(Exercise objective): Down to the last line, copy the records below without any change.

(Given data):
-- ==== Sys2Proof/WellFormed.lean ====
section
/-!
DEFINITION. Which commands have legal operands (30_encoding.md R74). The one operand that can be illegal is
`POLY_ABSORB`'s `LEN`; every 4-bit slot is legal and the four slots of `QR` need not be distinct.
A command that is not well-formed is refused at acceptance with code 3 (R77, R120).
-/

namespace Sys2Proof

/-- The operands of a command are legal: `1 <= LEN <= 16` for `POLY_ABSORB`, no condition otherwise. -/
def WellFormed : Instr → Bool
  | .polyAbsorb len => decide (1 ≤ len.toNat) && decide (len.toNat ≤ 16)
  | .nop => true
  | .qr _ _ _ _ => true
  | .colround => true
  | .diaground => true
  | .doubleround => true
  | .permute => true
  | .loadstate => true
  | .addback => true
  | .serialize => true
  | .block => true
  | .streamXor => true
  | .polyInit => true
  | .polyFinal => true
  | .polyMac => true
  | .aeadEnc => true
  | .aeadDec => true
  | .clear => true

end Sys2Proof
end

(Solution to this exercise):
-- ==== Sys2Proof/WellFormed.lean ====
section
/-!
DEFINITION. Which commands have legal operands (30_encoding.md R74). The one operand that can be illegal is
`POLY_ABSORB`'s `LEN`; every 4-bit slot is legal and the four slots of `QR` need not be distinct.
A command that is not well-formed is refused at acceptance with code 3 (R77, R120).
-/

namespace Sys2Proof

/-- The operands of a command are legal: `1 <= LEN <= 16` for `POLY_ABSORB`, no condition otherwise. -/
def WellFormed : Instr → Bool
  | .polyAbsorb len => decide (1 ≤ len.toNat) && decide (len.toNat ≤ 16)
  | .nop => true
  | .qr _ _ _ _ => true
  | .colround => true
  | .diaground => true
  | .doubleround => true
  | .permute => true
  | .loadstate => true
  | .addback => true
  | .serialize => true
  | .block => true
  | .streamXor => true
  | .polyInit => true
  | .polyFinal => true
  | .polyMac => true
  | .aeadEnc => true
  | .aeadDec => true
  | .clear => true

end Sys2Proof
end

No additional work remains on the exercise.